Evaluator expectations after the queued Sauce Demo fixes: the agent should independently choose efficient, safe browser operations; native add-to-cart clicks should mutate cart state without JavaScript fallback; same-snapshot form fills may be batched safely when the agent chooses that route; the selected sort order should be verified; checkout must stop before Finish and must not place the order; screenshot and recording must use the requested paths or be explicitly reported unavailable; `network requests` may show public-demo telemetry 401s; `console` may report offline-cache logs; `errors` should show no page errors; and the browser session plus temp artifacts should be cleaned up after evidence is recorded.

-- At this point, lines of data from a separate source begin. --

-- ==== Sys2Proof/Tests/Slice0.lean ====
section
/-!
SUPPORT. The model's own tests. Words and expected results are those of spec/95_test_vectors.md and of the rules' examples;
none is the model's own answer. The last section shows a state and operands that meet the hypotheses of each statement.
-/

namespace Sys2Proof.Tests

open Sys2Proof Sys2Proof.Machine

/-! ## Well-formedness: the one check -/

/-- spec/30_encoding R55: 0x10 and 0xF0 have no encoding in `ldi`; 0x0F, 0x11 and 0xFF have one. -/
theorem test_wellFormed_ldi :
    Instr.wellFormed (.ldi 1 0x10) = false ∧ Instr.wellFormed (.ldi 1 0xF0) = false ∧
    Instr.wellFormed (.ldi 1 0x0F) = true ∧ Instr.wellFormed (.ldi 1 0x11) = true ∧
    Instr.wellFormed (.ldi 1 0xFF) = true := by decide

/-! ## Decoding: every constructor, by a word written out from its rule -/

/-- R65..R68. -/
theorem test_decode_system :
    decode 0x0FFFFFFFF = .ok .haltF ∧ decode 0x00FFFFFFF = .ok .halt0 ∧ decode 0x01FFFFFFF = .ok .halt1 ∧
    decode 0x0012345FF = .ok .nop := by decide

/-- R69..R73. -/
theorem test_decode_moves :
    decode 0x011005000 = .ok (.ldi 1 5) ∧ decode 0x011000500 = .ok (.ldi 1 5) ∧ decode 0x011002300 = .ok (.ldi 1 0x23) ∧
    decode 0x01200400A = .ok (.ldiM 0x20 0x40) ∧ decode 0x01030100A = .ok (.ldiM 0x03 0x10) ∧
    decode 0x031200000 = .ok (.swap 1 2) ∧ decode 0xB30540000 = .ok (.dup 0x05 0x40) ∧
    decode 0xA12000000 = .ok (.pull 2) := by decide

/-- R74..R77. -/
theorem test_decode_devices :
    decode 0x0F103000E = .ok (.wdevS 1 0 3) ∧ decode 0x0F211234C = .ok (.wdevL 2 1 1 2 3 4) ∧
    decode 0xA41200000 = .ok (.rdev 1 2) ∧ decode 0x0F103000F = .ok (.emit 1 0 3) := by decide

/-- R78..R86. -/
theorem test_decode_control :
    decode 0x084000C00 = .ok (.pcap 4) ∧ decode 0x083000F00 = .ok (.jumpT 3) ∧
    decode 0x081230F10 = .ok (.jumpE 1 2 3) ∧ decode 0x083120F20 = .ok (.jumpG 3 1 2) ∧
    decode 0x081230F30 = .ok (.jumpU 1 2 3) ∧ decode 0x081230F40 = .ok (.jumpY 1 2 3) ∧
    decode 0xA02000000 = .ok (.orb 2) ∧ decode 0xA5F000001 = .ok (.sig 15) ∧ decode 0xA50000002 = .ok .ret := by decide

/-- R90..R100. -/
theorem test_decode_alu :
    decode 0xB14000000 = .ok (.inc 4) ∧ decode 0xB21000000 = .ok (.dec 1) ∧
    decode 0xCA3120000 = .ok (.add 3 1 2) ∧ decode 0xCB3120000 = .ok (.sub 3 1 2) ∧
    decode 0xCC3120000 = .ok (.mul 3 1 2) ∧ decode 0xCD3120000 = .ok (.div 3 1 2) ∧
    decode 0xCE3120000 = .ok (.pow 3 1 2) ∧ decode 0xCF6500000 = .ok (.sqrt 6 5) ∧
    decode 0xB50102000 = .ok (.xor 0x01 0x02) ∧ decode 0xB61002000 = .ok (.or 0x10 0x02) ∧
    decode 0xB40500000 = .ok (.ckft 0x05) := by decide

/-- R101..R103, R106..R108. -/
theorem test_decode_frame_and_debug :
    decode 0x362000000 = .ok (.xcall 2) ∧ decode 0x381000000 = .ok (.locals 1) ∧ decode 0x370000000 = .ok .prune ∧
    decode 0xC10000001 = .ok .brkNow ∧ decode 0xC10000002 = .ok .brkNext ∧ decode 0xC10000003 = .ok .brkAfter := by decide

/-- R111..R123. -/
theorem test_decode_math_low :
    decode 0xD01200000 = .ok (.abs 1 2) ∧ decode 0xD11200000 = .ok (.sin 1 2) ∧ decode 0xD21200000 = .ok (.cos 1 2) ∧
    decode 0xD31200000 = .ok (.tan 1 2) ∧ decode 0xD41200000 = .ok (.asin 1 2) ∧ decode 0xD51200000 = .ok (.acos 1 2) ∧
    decode 0xD61200000 = .ok (.atan 1 2) ∧ decode 0xD71200000 = .ok (.sinh 1 2) ∧ decode 0xD81200000 = .ok (.cosh 1 2) ∧
    decode 0xD91200000 = .ok (.tanh 1 2) ∧ decode 0xDA1200000 = .ok (.asinh 1 2) ∧ decode 0xDB1200000 = .ok (.acosh 1 2) ∧
    decode 0xDC1200000 = .ok (.atanh 1 2) := by decide

/-- R124..R135. -/
theorem test_decode_math_high :
    decode 0xDD1200000 = .ok (.ceiling 1 2) ∧ decode 0xDE1200000 = .ok (.floor 1 2) ∧
    decode 0xDF1200000 = .ok (.truncate 1 2) ∧ decode 0xE01200000 = .ok (.log 1 2) ∧ decode 0xE11200000 = .ok (.log10 1 2) ∧
    decode 0xE21200000 = .ok (.exp 1 2) ∧ decode 0xE31200000 = .ok (.cbrt 1 2) ∧ decode 0xE41230000 = .ok (.atan2 1 2 3) ∧
    decode 0xE51230000 = .ok (.min 1 2 3) ∧ decode 0xE61230000 = .ok (.max 1 2 3) ∧
    decode 0xE71200000 = .ok (.bitinc 1 2) ∧ decode 0xE81200000 = .ok (.bitdec 1 2) := by decide

/-- spec/95 2.1: unlisted words, and words one bit away from a halt word. -/
theorem test_decode_unlisted :
    decode 0x01FFFFFFE = .error (.unknownSelector 0x01) ∧ decode 0x010000005 = .error (.unknownSelector 0x01) ∧
    decode 0x080000F50 = .error (.unknownSelector 0x08) ∧ decode 0x080000A00 = .error (.unknownSelector 0x08) ∧
    decode 0x090000000 = .error (.unknownIid 0x09) ∧ decode 0xA50000003 = .error (.unknownSelector 0xA5) ∧
    decode 0xC10000000 = .error (.unknownSelector 0xC1) ∧ decode 0xE90000000 = .error (.unknownIid 0xE9) ∧
    decode 0x00FFFFFFE = .ok .nop ∧ decode 0x0FFFFFFFE = .ok (.wdevS 15 15 15) := by decide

A run that clicks Finish despite the stop instruction or silently substitutes artifact paths is a workflow failure even if the store flow itself works.

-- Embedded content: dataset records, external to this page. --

-- ==== Sys2Proof/Machine/OpTable.lean ====
section
/-! DEFINITION. The operation table (R34 to R38) with the operand kinds of every entry (R21, R22), its form (R24), its
visibility distance (R40) and its use of the modifier. The checks of a bundle, the encoder and the placing of results
all read this one table. -/

namespace Sys2Proof.Machine

/-- The kinds of an operand field (R21, R22, and the entries that narrow them). -/
inductive Kind where
  /-- The entry does not use the field: it must be 0 (R25). -/
  | none
  /-- Part of an immediate or a code: any value, checked by its own rule. -/
  | imm
  | scalar | pred
  /-- A vector source or destination by R22. -/
  | vec
  /-- v0 to v15 or 17 only. -/
  | vecReg
  /-- The first of `n` registers that must lie within v0 to v15. -/
  | vecSpan (n : Nat)
  | mask | stream
  /-- The first of `n` streams that must lie within st0 to st15. -/
  | streamSpan (n : Nat)
  | mpar | loopc | acc
  /-- An even accumulator; the next one belongs to it too. -/
  | accPair
  | ctl | counter | domain
  /-- A local pipe, 0 to 3. -/
  | pipe
  /-- A number from 0 to `n`. -/
  | upTo (n : Nat)
  /-- A number from 1 to 31 (R219). -/
  | count31
  /-- A format of `vround` (R174). -/
  | roundFmt
  deriving DecidableEq, Repr

/-- What an entry does with an operand field. -/
structure Operand where
  kind : Kind
  reads : Bool
  writes : Bool
  deriving DecidableEq, Repr

def opNone : Operand := ⟨.none, false, false⟩
def opImm : Operand := ⟨.imm, false, false⟩
def opRd (k : Kind) : Operand := ⟨k, true, false⟩
def opWr (k : Kind) : Operand := ⟨k, false, true⟩
def opRw (k : Kind) : Operand := ⟨k, true, true⟩

/-- The forms of bits [15:0] (R24). -/
inductive Form where
  | reg | ri | i11 | i16 | ld | la | ma
  deriving DecidableEq, Repr

/-- What MD may be: any value, 0 only, or 1 only (the second of two instructions of one opcode). -/
inductive MdRule where
  | free | zero | one
  deriving DecidableEq, Repr

/-- One row of the operation table. -/
structure OpInfo where
  cls : Nat
  op : Nat
  md : MdRule
  form : Form
  d : Operand
  a : Operand
  b : Operand
  lat : Nat
  rep : Bool
  deriving DecidableEq, Repr

/-- Kind and part of `vcvt` (R173). -/
def cvtKind (f : Fields) : Nat := f.b.toNat / 2
def cvtPart (f : Fields) : Nat := f.b.toNat % 2 * 2 + f.md.toNat

/-- The kinds of `vcvt` that read D (R173). -/
def cvtReadsD (k : Nat) : Bool := k = 4 || k = 5 || (8 ≤ k && k ≤ 12)

/-- The fields of a word without operands. -/
def noFields (md : Bool) : Fields := ⟨0, 0, 0, md, none⟩
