-- ==== Sys2Proof/Machine/State.lean ====
section
/-! DEFINITION. The state of a K9 package as plain data, what can stop a step, and the state after reset. -/

namespace Sys2Proof.Machine

/-- What a step of the model cannot go on from. -/
inductive Fault where
  /-- A meaning of a slot was asked for while no bundle of the acting context is in progress. Raised by `exec` on a state
  in which `step` never calls it. Safe: nothing happens. -/
  | noBundle
  /-- An event from outside names a byte above the package's 768,000,000,000 bytes (R319), or in a block that a reset has removed from
  the memory map (R354). Raised by the events that carry an address from outside. Safe: the machine stops. -/
  | noSuchAddress
  deriving DecidableEq, Repr

/-- Why there is no meaning for an instruction. -/
inductive Refusal where
  /-- The instruction has no meaning in the model yet. Raised by `exec` alone. Safe: the machine stops. -/
  | notModelled (mnemonic : String)
  deriving DecidableEq, Repr

/-- A set of pages or slots: those listed, or all but those listed. -/
structure PageSet where
  all : Bool := false
  except : SMap Unit := []
  deriving DecidableEq, Repr

/-- Membership of a page set. -/
def PageSet.has (p : PageSet) (n : Nat) : Bool := p.all ^^ (tget p.except n).isSome

/-! ### Registers of a context -/

/-- The registers that instructions name: s0–s31, p0–p7, q0–q7, v0–v15, m0–m7 (R21, R22, R159), es0–es3 (R271) and
mp0–mp7 (R217), as they are visible to the next bundle. A register not listed holds 0. -/
structure Regs where
  s : SMap DWord := []
  p : BitVec 8 := 0
  q : BitVec 8 := 0
  v : SMap Lanes := []
  m : SMap Mask := []
  es : SMap DWord := []
  mp : SMap DWord := []
  deriving DecidableEq, Repr

/-- The control registers of a context (R124), with QPOS (R310). -/
structure Ctl where
  /-- STATUS[6:0]: INEVT, EVTEN, PRIV, SPLIT, RSLOT (R125); DEGRED is computed (R48). -/
  status : BitVec 7 := 0
  /-- CAUSE[7:0] (R266). -/
  cause : BitVec 8 := 0
  taddr : DWord := 0
  tbun : DWord := 0
  /-- EVTVEC, bits [1:0] 0 (R124). -/
  evtvec : DWord := 0
  /-- EVTSRC[7:0] (R270). -/
  evtsrc : BitVec 8 := 0
  /-- SAVEBASE, bits [21:0] 0 (R262). -/
  savebase : DWord := 0
  /-- DMR (R77). -/
  dmr : DWord := 0
  /-- LEGLIM[47:0] (R94). -/
  leglim : BitVec 48 := 0
  equota : DWord := 0
  eused : DWord := 0
  /-- FFLAGS[4:0] (R126). -/
  fflags : BitVec 5 := 0
  /-- FMODE[10:0] (R127). -/
  fmode : BitVec 11 := 0
  /-- EMASK[2:0] (R161). -/
  emask : BitVec 3 := 0
  rngkey : DWord := 0
  rngsrc : DWord := 0
  rngpos : DWord := 0
  qpos : DWord := 0
  /-- TBUDGET[31:0] (R93). -/
  tbudget : BitVec 32 := 0
  /-- XCNT: OFCNT and NVCNT (R209). -/
  xcnt : DWord := 0
  deriving DecidableEq, Repr

/-- CNTST, CNTRM and CNTAS (R116), the loss recorded in CNTRM (R118) and the events armed on them (R119). -/
structure Counters where
  st : Nat := 0
  rm : Nat := 0
  as : Nat := 0
  /-- CNTRM.LOSS, with the address of the first operation lost. -/
  loss : Option DWord := none
  /-- Thresholds of the armed events, by counter. -/
  armed : SMap (BitVec 32) := []
  /-- Events that have fired and have not been delivered (R270). -/
  fired : BitVec 3 := 0
  deriving DecidableEq, Repr

/-- The state of one hardware loop (R103); `order` tells the order of the last starts (R104), 0 for a counter that has
started no loop. -/
structure LoopState where
  active : Bool := false
  pipe : Bool := false
  start : DWord := 0
  stop : DWord := 0
  q : BitVec 7 := 0
  drain : Bool := false
  order : Nat := 0
  deriving DecidableEq, Repr

/-- lc0–lc3 and their loop states (R103). -/
structure Loops where
  lc : SMap DWord := []
  state : SMap LoopState := []
  deriving DecidableEq, Repr

/-- A stream register (R183, R184). `claims` are the claimed tiles in ring order: the claimer and whether it has retired
(R189); CLM is their number. -/
structure Stream where
  base : BitVec 32 := 0
  size : BitVec 32 := 0
  head : BitVec 32 := 0
  tail : BitVec 32 := 0
  fmtw : BitVec 32 := 0
  sbase : BitVec 32 := 0
  sstride : BitVec 32 := 0
  sdelta : BitVec 32 := 0
  cnt : Nat := 0
  fill : Nat := 0
  claims : List (Nat × Bool) := []
  deriving DecidableEq, Repr

/-- A row of the candidate file (R282). -/
structure Row where
  ent : List (Word × Word) := []
  rmode : Word := 0
  mt : Word := 0xFF800000
  st : Word := 0
  mdr : Word := 0xFF800000
  sdr : Word := 0
  key : Word := 0x7F800000
  rtok : Word := 0xFFFFFFFF
  ltok : List Word := List.replicate 8 0xFFFFFFFF
  lt : List Word := List.replicate 8 0xFF800000
  ld : List Word := List.replicate 8 0xFF800000
  lu : List Word := List.replicate 8 0
  lcap : BitVec 8 := 0
  deriving DecidableEq, Repr

/-- The candidate file (R282), PATH (R301) and the grammar mask (R296). -/
structure Cand where
  rows : SMap Row := []
  path : DWord := 0
  mask : Option (DWord × BitVec 32) := none
  deriving DecidableEq, Repr

/-- The extrapolation state (R246); METHOD is LSQ when `lsq`. -/
structure Xa where
  history : List Lanes := []
  depth : Nat := 2
  lsq : Bool := false
  tol : Word := 0
  tau : Word := 0
  prev : Option Lanes := none
  divz : Mask := 0
  stag : Mask := 0
  conv : Mask := 0
  deriving DecidableEq, Repr

/-- The units of a context beside its registers: accumulators (R133), streams (R184), cell pattern (R203), epilogue state
(R210), candidate file and extrapolation state. -/
structure Units where
  acc : SMap (SMap Word) := []
  st : SMap Stream := []
  cell : BitVec 128 := 0
  epi : SMap Byte := []
  cand : Cand := {}
  xa : Xa := {}
  deriving DecidableEq, Repr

## Deterministic agent efficiency benchmark

[`scripts/agent-browser-efficiency-benchmark.mjs`](../scripts/agent-browser-efficiency-benchmark.mjs) is an accounting-only benchmark: it does not shell out to `agent-browser`, launch a browser, or read or write Pi sessions. It models representative `agent_browser` call shapes (including optional `stdin` for `batch` and top-level `job`, `qa`, or experimental `sourceLookup` / `networkSourceLookup` objects that compile to batch) and aggregates success rate, tool-call counts, UTF-8 size of model-visible strings, stale-ref failure and recovery counts, artifact success, distinct failure-category coverage, and summed elapsed-time estimates. When extending scenarios, keep them aligned with the closed `RQ-0068` “no reusable recipe layer” rationale in [`ARCHITECTURE.md`](ARCHITECTURE.md#no-reusable-recipe-layer-yet) (benchmark ids cited there are the canonical inventory for that evidence bar).

- **During development:** `npm run benchmark:agent-browser` prints a Markdown report; `npm run benchmark:agent-browser -- --json` saves machine-readable metrics; `npm run benchmark:agent-browser -- --compare path/to/prior.json` fails with exit code `1` on regressions (see the script’s `--help` for exit codes).
- **Default gate:** `npm run verify` checks generated playbook drift, runs `tsc --noEmit`, runs the full unit/fake suite under `test/**/*.test.ts` (including [`test/agent-browser.efficiency-benchmark.test.ts`](../test/agent-browser.efficiency-benchmark.test.ts) for scenario coverage and comparison behavior), verifies generated command-reference baseline blocks, and samples live upstream command-reference tokens. It does not spawn the standalone benchmark script’s JSON/Markdown run; that is what the opt-in slice below adds.
- **Opt-in slice:** `npm run verify -- benchmark` runs the benchmark script once with `--json` and then that same test module alone. It is intentionally **not** part of `npm run verify -- release`, so routine publish gates stay decoupled from benchmark churn while still allowing a focused check after editing scenarios or `CURRENT_BENCHMARK_VERSION`.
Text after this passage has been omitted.